Notes and links - 14th June 2026
Is this true?: "attention-harvesting advertising is the only software business model that works at scale for consumer services"
From: "This reality about the consumer market is a lesson that Silicon Valley has to re-learn every decade or so. Consider Dropbox, whose founder, Drew Houston, is in the process of stepping down. Dropbox was a category-defining product that had a viral hook — if someone signed up with your referral code, you got more storage — and grew extremely fast amongst consumers; the company then spent too long trying to actually build a business in the consumer space, before finally realizing that the only way to make money with what was ultimately a productivity product was by selling to enterprise.
The reason is obvious when you think about it: enterprises are paying for their employees’ time, so of course they are willing to pay for tools that make those employees more productive; consumers, on the other hand, are mostly looking to waste time, which is why attention-harvesting advertising is the only software business model that works at scale for consumer services. The fact that Silicon Valley forgets this is downstream from Silicon Valley being a bubble; normal people aren’t looking for agents to buy them tickets to a concert.

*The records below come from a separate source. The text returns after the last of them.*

/-- From a stage on, a transform has the butterflies of the stages to come, then what follows the stages. -/
theorem stepsFrom_stageStart {m : Mac} (hm : m ≠ .none) (n l st : Nat) :
    stepsFrom n l (stageStart l m (st + 1)) = (l - st) * (n / 2) + stepsFrom n l (afterStages m) := by
  unfold stageStart
  split
  · next hst =>
    have hstages : (l - st) * (n / 2) = n / 2 + (l - (st + 1)) * (n / 2) := by
      rw [Nat.add_comm, ← Nat.succ_mul]
      congr 1
      omega
    rw [hstages]
    cases m with
    | none => exact absurd rfl hm
    | fft => rfl
    | ifft => exact (Nat.add_assoc ..).symm
  · next hst => rw [Nat.sub_eq_zero_of_le (by omega), Nat.zero_mul, Nat.zero_add]

/-- The steps after a phase are those from the start of the phase that follows it. -/
theorem stepsAfter_of_phaseEnd {l : Nat} {q fin : Seq} (h : phaseEnd l q = some fin) (n : Nat) :
    stepsAfter n l q = stepsFrom n l fin := by
  obtain ⟨p, m, st, j⟩ := q
  cases m with
  | none => cases p <;> cases h <;> rfl
  | fft =>
    cases p with
    | rev => cases h; exact (stepsFrom_stageStart (m := .fft) (by decide) n l 0).symm
    | bfy => cases h; exact (stepsFrom_stageStart (m := .fft) (by decide) n l st).symm
    | idle | cnj1 | cnj2 | scl => cases h
  | ifft =>
    cases p with
    | rev => cases h; exact (stepsFrom_stageStart (m := .ifft) (by decide) n l 0).symm
    | bfy => cases h; exact (stepsFrom_stageStart (m := .ifft) (by decide) n l st).symm
    | cnj1 | cnj2 | scl => cases h; rfl
    | idle => cases h

/-- One step of a phase is one step fewer to go. -/
theorem stepsFrom_advance {n l : Nat} {q fin : Seq} (hq : SeqRuns n l q) (h : phaseEnd l q = some fin) :
    stepsFrom n l q = stepsFrom n l (advance n q fin) + 1 := by
  have hphase := hq.phase_ne_idle
  obtain ⟨hrange, -⟩ := hq
  have hj : q.j < phaseLength n q := by
    simp only [seqInRange, Bool.and_eq_true, decide_eq_true_eq] at hrange
    exact hrange.2
  have hleft : stepsFrom n l q = phaseLength n q - q.j + stepsAfter n l q := if_neg hphase
  unfold advance
  split
  · have hnext : stepsFrom n l { q with j := q.j + 1 } = phaseLength n q - (q.j + 1) + stepsAfter n l q :=
      if_neg hphase
    omega
  · rw [hleft, stepsAfter_of_phaseEnd h]
    omega

/-- The engine steps the FBU has to go until it is idle. -/
def Fbu.stepsLeft (s : Fbu S V) : Nat := stepsFrom s.len (log2 s.len) s.seq

theorem stepsLeft_idle (hb : s.busy = false) : s.stepsLeft = 0 := if_pos (bne_eq_false_iff_eq.1 hb)

theorem stepsLeft_engineStep (h : engineStep B s = .next t) : s.stepsLeft = t.stepsLeft + 1 := by
  have hlen : t.len = s.len := len_congr (engineStep_registers h).1
  obtain ⟨hrun, fin, hfin, ht⟩ := engineStep_effect h
  obtain ⟨-, -, hrange⟩ := runnable_iff.1 hrun
  have hseq : t.seq = advance s.len s.seq fin := congrArg Fbu.seq ht
  rw [Fbu.stepsLeft, Fbu.stepsLeft, hlen, hseq]
  exact stepsFrom_advance ⟨hrange, by rw [hfin]; rfl⟩ hfin

theorem FbuInv.engineStep_answers (h : FbuInv B s) (hb : s.busy = true) : Answers (engineStep B s) := by
  obtain ⟨-, -, -, -, hseq⟩ := h
  exact SeqOk.engineStep_answers hseq hb

/-- The engine is idle after exactly the steps it has to go: while it is busy it has a step, which is one of them. -/
theorem FbuInv.engineRun_stepsLeft {k : Nat} (h : FbuInv B s) (hk : s.stepsLeft = k) :
    ∃ t, engineRun B k s = .next t ∧ t.busy = false := by
  induction k generalizing s with
  | zero =>
    refine ⟨s, rfl, Bool.eq_false_iff.2 fun hb => ?_⟩
    obtain ⟨t, ht⟩ := FbuInv.engineStep_answers h hb
    have hstep := stepsLeft_engineStep ht
    omega
  | succ k ih =>
    have hb : s.busy = true := by
      by_contra hb
      have hidle := stepsLeft_idle (Bool.eq_false_iff.2 hb)
      omega
    obtain ⟨t, ht⟩ := FbuInv.engineStep_answers h hb
    have hstep := stepsLeft_engineStep ht
    rw [engineRun, ht]
    exact ih (engineStep_inv hb ht h) (by omega)

/-- Settles O40: the steps to go are at most those of `IFFT` on the frame, which lies within the memory. -/
theorem busyEngineBecomesIdle : Obligations.BusyEngineBecomesIdle := by
  intro S V B s h hb
  obtain ⟨t, hrun, hidle⟩ := FbuInv.engineRun_stepsLeft h rfl
  obtain ⟨-, hle, -, -, hseq⟩ := h
  rw [SeqOk, if_pos hb] at hseq
  obtain ⟨l, hlen, hl⟩ := exists_hasLength (runnable_iff.1 hseq.1).1 hle
  refine ⟨_, t, ?_, hrun, hidle⟩
  calc s.stepsLeft ≤ 4 * s.len + log2 s.len * (s.len / 2) := stepsFrom_le _ _ _
    _ ≤ 4 * B.nmax + B.logNMax * (B.nmax / 2) := by
      have hlog : log2 s.len ≤ B.logNMax := by rwa [hlen, log2_two_pow]
      gcongr

end Sys2Proof.Machine
end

Still, the bubble was strong enough to convince OpenAI to make the exact same mistake Dropbox did: the company somehow convinced itself that it could make enough money selling subscriptions to consumers; Anthropic, meanwhile, realized that it was enterprises who were willing to pay for AI’s massive productivity benefits, even as OpenAI failed to capitalize on their consumer market penetration by refusing to build an advertising product."
Work works:

Denise alerts us to Jane Dallaway's fantastic blog. RSS!
"As digital distribution spreads to more households in more countries, the biggest stars are a more varied bunch than in the past. Spotify’s global top 50 last year included songs in 16 languages, more than double the number in 2020.The Danes are not the only ones marching to their own beat. In 2023 Will Page and Chris Dalla Riva noted in a London School of Economics paper that a number of European countries including France, Germany, Italy and Poland had seen rising domestic shares of their top tens in the preceding decade. Since then the phenomenon seems to have spread. Mr Page, formerly chief economist at Spotify, finds that 55% of streams of songs in Sweden’s top 20 last year were in Swedish, up from 29% in 2019. Norway’s figure rose from 13% to 38% in the same period."
"..viewers are watching less American entertainment. American shows’ share of global demand for TV series fell from 51% in 2022 to 42% last year, calculates Parrot Analytics, which measures demand based on consumption, search and social interactions. In countries big enough to attract commissions from streamers, local consumption is rising. Digital i, a data firm, finds that on Netflix and Amazon Prime, local content’s share of viewership rose from 28% in 2021 to 39% in 2025 in Spain, and from 14% to 20% in Britain. By its measure nine of Netflix’s ten most-watched shows or movies in Japan and South Korea last year were local fare."